А потом следовало и продолжение.

Соседки — из чувства милосердия или оттого, что неспокойно им делалось вдруг за их собственный дом, — решали хоть чем-то помочь разводке. Покупали ей какую-то галантерею или снедь, чтобы перепродавала после на рынке, но той уже не было воскрешения.

Опускались у нее руки и не могла она более поддерживать дом, из-под которого вынули главную опору. Заброшенность и запустение устанавливалось во всем: возле обеденного стола по субботам и праздникам, возле постели больного ребенка, даже на завалинке, где бывало коротали прохладные летние вечера.

Неспокойны были и ее сны: вспыхивали в них вдруг искры того прежнего света, и прошлое вламывалось не спросись:

Его ласковый взгляд сквозь оконное стекло — в тот час, когда она возвращается с рынка… Вместе купают они ребенка, теплый пар подымается от корыта с водой, ее плечо касается его плеча… Тревога в его голосе при звуке ее вздоха или болезненного стона…

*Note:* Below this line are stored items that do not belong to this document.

/-- Two loads at the same point step alike. -/
theorem alike_engineStep {s t : State} (hfit : RegistersFit s) (hfit' : RegistersFit t) (hform : AtlasForm s)
    (h : SameLoad s t) : Alike (engineStep s) (engineStep t) := by
  have hnext : nextSite t = nextSite s := by rw [h.written]; exact nextSite_withStale s t
  cases hsite : nextSite s with
  | none =>
    rw [engineStep_sequence hsite, engineStep_sequence (hnext.trans hsite)]
    exact alike_sequence hform (hfit'.lens.1.trans hfit.lens.1.symm) h hsite
  | some site =>
    have hwritten : t = withStale (siteSeq site) (sitePhase site) s t := by
      rw [← withStale_of_nextSite hsite]; exact h.written
    have hfetch : fetch site t = fetch site s := by
      rw [hwritten]; exact fetch_withStale hfit hsite h.reads
    cases hs : fetch site s with
    | ok p =>
      obtain ⟨i, n⟩ := p
      obtain ⟨rest, hd, -⟩ := fetch_ok hs
      rw [engineStep_token hsite hs, engineStep_token (hnext.trans hsite) (hfetch.trans hs), hwritten]
      exact alike_exec n hfit hform.tileWritten hsite (siteOf_of_decode hd) h.reads h.lens
    | error r =>
      have hd : decode site (siteTable site (enterSite site s)) (siteBits site (enterSite site s)) = .error r := by
        simp only [fetch] at hs
        split at hs
        · cases hs; assumption
        · cases hs
      rw [engineStep_rejected hsite hs, engineStep_rejected (hnext.trans hsite) (hfetch.trans hs)]
      exact alike_rejected h hsite (fun hh => onlyShort_header hh _ _ r hd) fun hr => decode_noHeader (hr ▸ hd)

/-! ## Whole loads -/

theorem sameLoad_startLoad {s t : State} (hinput : SameInput s t) (hs : s.host = []) (ht : t.host = []) :
    SameLoad (startLoad s) (startLoad t) := by
  obtain ⟨hcfg, hlen, hflip, hbytes⟩ := hinput
  refine ⟨?_, nofun, hs, hbytes, nofun, nofun⟩
  calc startLoad t
      = { startLoad t with cfg := t.cfg, inLen := t.inLen, host := t.host, flipL := ctrlFlip t.ctrl } := rfl
    _ = { startLoad t with cfg := s.cfg, inLen := s.inLen, host := s.host, flipL := ctrlFlip s.ctrl } := by
      rw [hcfg, hlen, ht, hs, hflip]
    _ = withStale .fileHdr .head (startLoad s) (startLoad t) := rfl

theorem registersFit_startLoad {s : State} (h : RegistersFit s) : RegistersFit (startLoad s) :=
  { registersFit_leave h (seq := .fileHdr) rfl .head with errOffset := Nat.two_pow_pos 32 }

/-- The host reads the same from two loads at the same point. -/
theorem SameLoad.observe_eq {s t : State} (h : SameLoad s t) : observe t = observe s := by
  rw [h.written]
  rfl

theorem run_succ {s t : State} (k : Nat) (h : step s = .next t) :
    Sys2Proof.core.run (k + 1) s = Sys2Proof.core.run k t := by
  have hstep : Sys2Proof.core.step s = .next t := h
  simp only [Host.Core.run, hstep]

/-- Two loads at the same point stay there for any number of steps. -/
theorem run_alike (k : Nat) {s t : State} (hfit : RegistersFit s) (hfit' : RegistersFit t) (hform : AtlasForm s)
    (h : SameLoad s t) : Alike (Sys2Proof.core.run k s) (Sys2Proof.core.run k t) := by
  induction k generalizing s t with
  | zero => exact .same h
  | succ k ih =>
    obtain ⟨u, v, hu, hv, huv⟩ := alike_engineStep hfit hfit' hform h
    have hs : step s = .next u := (step_engine h.reads.host).trans hu
    have ht : step t = .next v := by rw [step_engine (by rw [h.written]; exact h.reads.host), hv]
    exact .of_eq (run_succ k hs) (run_succ k ht) (ih (registersFitKept s u hfit hs).1 (registersFitKept t v hfit' ht).1
      ((ensures_atlasForm_engineStep hform).holds u hu) huv)

/-- The reset state with the input of `s`: nothing in it comes from an earlier load. -/
def freshInput (s : State) : State :=
  { State.reset with cfg := s.cfg, ctrl := s.ctrl, inLen := s.inLen, inp := s.inp, inEpoch := s.inEpoch }

/-- A load from any state shows the host what a load of the same input from reset does, at every step. -/
theorem run_startLoad_freshInput (k : Nat) {s t : State} (hinput : SameInput s t) (hfit : RegistersFit t)
    (hhost : t.host = []) : Alike (Sys2Proof.core.run k (startLoad (freshInput s)))
      (Sys2Proof.core.run k (startLoad t)) := by
  have hfresh : RegistersFit (freshInput s) := { registersFit_resetBlock s with }
  have hform : AtlasForm (startLoad (freshInput s)) := atlasForm_startLoad (atlasForm_resetBlock s).tileWritten
  exact run_alike k (registersFit_startLoad hfresh) (registersFit_startLoad hfit) hform
    (sameLoad_startLoad hinput rfl hhost)

/-- Settles O58: both loads are compared, step by step, with a load of the same input from reset; the registers in which two
loads at the same point differ are written before they are read. -/
theorem loadIsFunctionOfInput : Obligations.LoadIsFunctionOfInput := by
  unfold Obligations.LoadIsFunctionOfInput
  intro s t k _ _ hfit hfit' _ _ hhost hhost' hinput
  obtain ⟨u, s', hu, hs, hus⟩ :=
    run_startLoad_freshInput k (s := s) (t := s) ⟨rfl, rfl, rfl, fun _ _ => rfl⟩ hfit hhost
  obtain ⟨v, t', hv, ht, hvt⟩ := run_startLoad_freshInput k hinput hfit' hhost'
  cases hu.symm.trans hv
  exact ⟨s', t', hs, ht, hus.observe_eq.trans hvt.observe_eq.symm⟩

end Sys2Proof.Machine
end

section
/-! SUPPORT. The atlas byte by byte: what the placement and the flip leave at each address (45_atlas.md R382, R384). -/

namespace Sys2Proof.Machine

open Sys2Proof.Safety

/-! ## Bytes of a memory -/

/-- The byte at an address of ATLAS or PAL. -/
def Memory.byteAt (m : Memory) (a : Nat) : Byte := (m.find a).getD 0

theorem atlasByte_eq (s : State) (a : Nat) : atlasByte s a = s.atlas.byteAt a := rfl

theorem Memory.byteAt_write_same {m : Memory} (hm : Memory.wf (some 0) m = true) (a : Nat) (b : Byte) :
    (Memory.write (some 0) m a b).byteAt a = b := by
  rw [Memory.byteAt, Memory.find_write_same (lo := none) hm]
  split
  · rename_i hb
    exact Option.some.inj hb
  · rfl

theorem Memory.byteAt_write_other {m : Memory} {a a' : Nat} (h : a' ≠ a) (b : Byte) :
    (Memory.write (some 0) m a b).byteAt a' = m.byteAt a' := by
  rw [Memory.byteAt, Memory.find_write_other h, Memory.byteAt]

theorem Memory.byteAt_fill_inside {m : Memory} (hm : Memory.wf (some 0) m = true) {dst k n : Nat} {src : Nat → Byte}
    (hk : k < n) : (Memory.fill (some 0) m dst src n).byteAt (dst + k) = src k := by
  induction n with
  | zero => omega
  | succ n ih =>
    by_cases heq : k = n
    · subst heq
      exact Memory.byteAt_write_same (Memory.wf_fill _ hm) _ _
    · exact (Memory.byteAt_write_other (by omega) _).trans (ih (by omega))

theorem Memory.byteAt_fill_other {m : Memory} {dst a n : Nat} {src : Nat → Byte} (h : a < dst ∨ dst + n ≤ a) :
    (Memory.fill (some 0) m dst src n).byteAt a = m.byteAt a := by
  rw [Memory.byteAt, Memory.find_fill_other n h, Memory.byteAt]

/-- No cell of a canonical memory lists what an unlisted address reads as. -/
theorem Memory.find_ne_default {d : Option Byte} {lo : Option Nat} {m : Memory} (hm : Memory.wfAbove d lo m = true)
    {a : Nat} {b : Byte} (h : m.find a = some b) : d ≠ some b := by
  induction m generalizing lo with
  | nil => cases h
  | cons c m ih =>
    obtain ⟨-, hc, hrest⟩ := Memory.wfAbove_cons.1 hm
    rw [Memory.find] at h
    split at h
    · cases h
      exact hc
    · exact ih hrest h

/-- A canonical memory lists exactly the bytes other than 0. -/
theorem Memory.find_eq_byteAt {m : Memory} (hm : Memory.wf (some 0) m = true) (a : Nat) :
    m.find a = if m.byteAt a = 0 then none else some (m.byteAt a) := by
  cases hfind : m.find a with
  | none => simp [Memory.byteAt, hfind]
  | some b =>
    have hb : b ≠ 0 := fun h0 => Memory.find_ne_default hm hfind (congrArg some h0.symm)
    rw [Memory.byteAt, hfind, Option.getD_some, if_neg hb]

/-- Two canonical memories with the same bytes are equal. -/
theorem Memory.ext_byteAt {m m' : Memory} (hm : Memory.wf (some 0) m = true) (hm' : Memory.wf (some 0) m' = true)
    (h : ∀ a, m.byteAt a = m'.byteAt a) : m = m' :=
  Memory.wfAbove_ext hm hm' fun a => by rw [Memory.find_eq_byteAt hm, Memory.find_eq_byteAt hm', h a]

/-! ## The flip -/

/-- Outside the two runs a swap changes nothing. -/
theorem swapBytes_byteAt_other {a b n x : Nat} (m : Memory) (ha : x < a ∨ a + n ≤ x) (hb : x < b ∨ b + n ≤ x) :
    (swapBytes a b n m).byteAt x = m.byteAt x := by
  induction n with
  | zero => rfl
  | succ n ih =>
    simp only [swapBytes]
    rw [Memory.byteAt_write_other (by omega), Memory.byteAt_write_other (by omega), ih (by omega) (by omega)]

/-- A swap of two runs apart from each other exchanges their bytes. -/
theorem swapBytes_byteAt {a b n k : Nat} {m : Memory} (hm : Memory.wf (some 0) m = true) (hapart : a + n ≤ b)
    (hk : k < n) :
    (swapBytes a b n m).byteAt (a + k) = m.byteAt (b + k) ∧ (swapBytes a b n m).byteAt (b + k) = m.byteAt (a + k) := by
  induction n with
  | zero => omega
  | succ n ih =>
    have hrest := swapBytes_wf a b n hm
    have hread {x : Nat} (ha : x < a ∨ a + n ≤ x) (hb : x < b ∨ b + n ≤ x) := swapBytes_byteAt_other m ha hb
    simp only [swapBytes]
    by_cases heq : k = n
    · subst heq
      rw [Memory.byteAt_write_other (by omega), Memory.byteAt_write_same hrest,
        Memory.byteAt_write_same (Memory.wf_write hrest)]
      exact ⟨hread (by omega) (by omega), hread (by omega) (by omega)⟩
    · rw [Memory.byteAt_write_other (a' := a + k) (by omega), Memory.byteAt_write_other (a' := a + k) (by omega),
        Memory.byteAt_write_other (a' := b + k) (by omega), Memory.byteAt_write_other (a' := b + k) (by omega)]
      exact ih (by omega) (by omega)

/-- A row ends where a later row begins, or before it. -/
theorem row_end_le {y y' S : Nat} (h : y < y') : y * S + S ≤ y' * S := by
  rw [← Nat.succ_mul]
  exact Nat.mul_le_mul_right S h

/-- The row whose bytes the first `rows` swaps of the flip bring to row `y` (45_atlas.md R384). -/
def swappedRow (height rows y : Nat) : Nat := if y < rows ∨ height ≤ y + rows then height - 1 - y else y

theorem swappedRow_outer {height rows y : Nat} (h : y < rows ∨ height ≤ y + rows) :
    swappedRow height rows y = height - 1 - y := if_pos h

theorem swappedRow_inner {height rows y : Nat} (h : rows ≤ y ∧ y + rows < height) : swappedRow height rows y = y :=
  if_neg (by omega)

/-- The next swap moves two rows that stand between those swapped before. -/
theorem swappedRow_succ {height rows y : Nat} (h : y ≠ rows) (h' : y ≠ height - 1 - rows) :
    swappedRow height (rows + 1) y = swappedRow height rows y := by
  unfold swappedRow
  split <;> split <;> omega

/-- The first `rows` swaps exchange the first and the last `rows` rows, and leave the rows between. -/
theorem flipRows_byteAt {S height rows y x : Nat} {m : Memory} (hm : Memory.wf (some 0) m = true)
    (hrows : 2 * rows ≤ height) (hy : y < height) (hx : x < S) :
    (flipRows S height rows m).byteAt (y * S + x) = m.byteAt (swappedRow height rows y * S + x) := by
  induction rows generalizing y with
  | zero => rw [swappedRow_inner (by omega)]; rfl
  | succ rows ih =>
    have hswap := swapBytes_byteAt (flipRows_wf S height rows hm)
      (row_end_le (show rows < height - 1 - rows by omega)) hx
    have hinner {y : Nat} (h : rows ≤ y ∧ y + rows < height) :
        (flipRows S height rows m).byteAt (y * S + x) = m.byteAt (y * S + x) := by
      rw [ih (by omega) (by omega), swappedRow_inner h]
    simp only [flipRows]
    by_cases hfirst : y = rows
    · rw [hfirst, hswap.1, hinner (by omega), swappedRow_outer (by omega)]
    by_cases hlast : y = height - 1 - rows
    · rw [hlast, hswap.2, hinner (by omega), swappedRow_outer (by omega),
        show height - 1 - (height - 1 - rows) = rows by omega]
    · have hother {z : Nat} (h : y ≠ z) : y * S + x < z * S ∨ z * S + S ≤ y * S + x := by
        rcases Nat.lt_or_gt_of_ne h with hlt | hgt
        · exact .inl (by have := row_end_le (S := S) hlt; omega)
        · exact .inr (by have := row_end_le (S := S) hgt; omega)
      rw [swapBytes_byteAt_other _ (hother hfirst) (hother hlast), ih (by omega) hy, swappedRow_succ hfirst hlast]

theorem flipRows_byteAt_above {S height rows a : Nat} {m : Memory} (hrows : rows ≤ height) (ha : height * S ≤ a) :
    (flipRows S height rows m).byteAt a = m.byteAt a := by
  induction rows with
  | zero => rfl
  | succ rows ih =>
    have hend {y : Nat} (hy : y < height) : y * S + S ≤ a := (row_end_le hy).trans ha
    simp only [flipRows]
    rw [swapBytes_byteAt_other _ (.inr (hend (by omega))) (.inr (hend (by omega))), ih (by omega)]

С обрывками этих видений в душе стоит она поутру возле своей корзины и торгуется с покупателями, а взгляд ее ускользает вдаль и цепляется за каждую прядь дыма, подымающегося из трубы его дома, следит за движением легкой смутной тени, в которой чудится ей его образ…

А вот где-нибудь в переулке по соседству случается ей увидеть его, склонившегося с приветливостью и лаской над детьми, и снова объединяется она с ним на краткий миг в общей любви.

— Ведь не все оборвалось, — думает она взволнованно, — так почему?.. Почему случилось все это?

И наконец в один из дней в гуще прохожих возникает перед ней мальчик — копия он, в точности, как ее сын, шагающий подле нее, — и этому, другому говорится:

— Погляди, это твой брат. Подойди поцелуй его! — И плывет, покачнувшись, земля под ней…


Был и еще тип обреченных: женщины, что прожили с мужем десять лет и не родили детей[166]. У таких раны не заживают с годами.

Из них памятна мне торговка Зелта, что жила в яру, женщина отважная, всегда добродушная и веселая. Вышла она в свое время за своего соседа, Иссер-Бер его звали. За неимением другой работы занимался он переплетом книг.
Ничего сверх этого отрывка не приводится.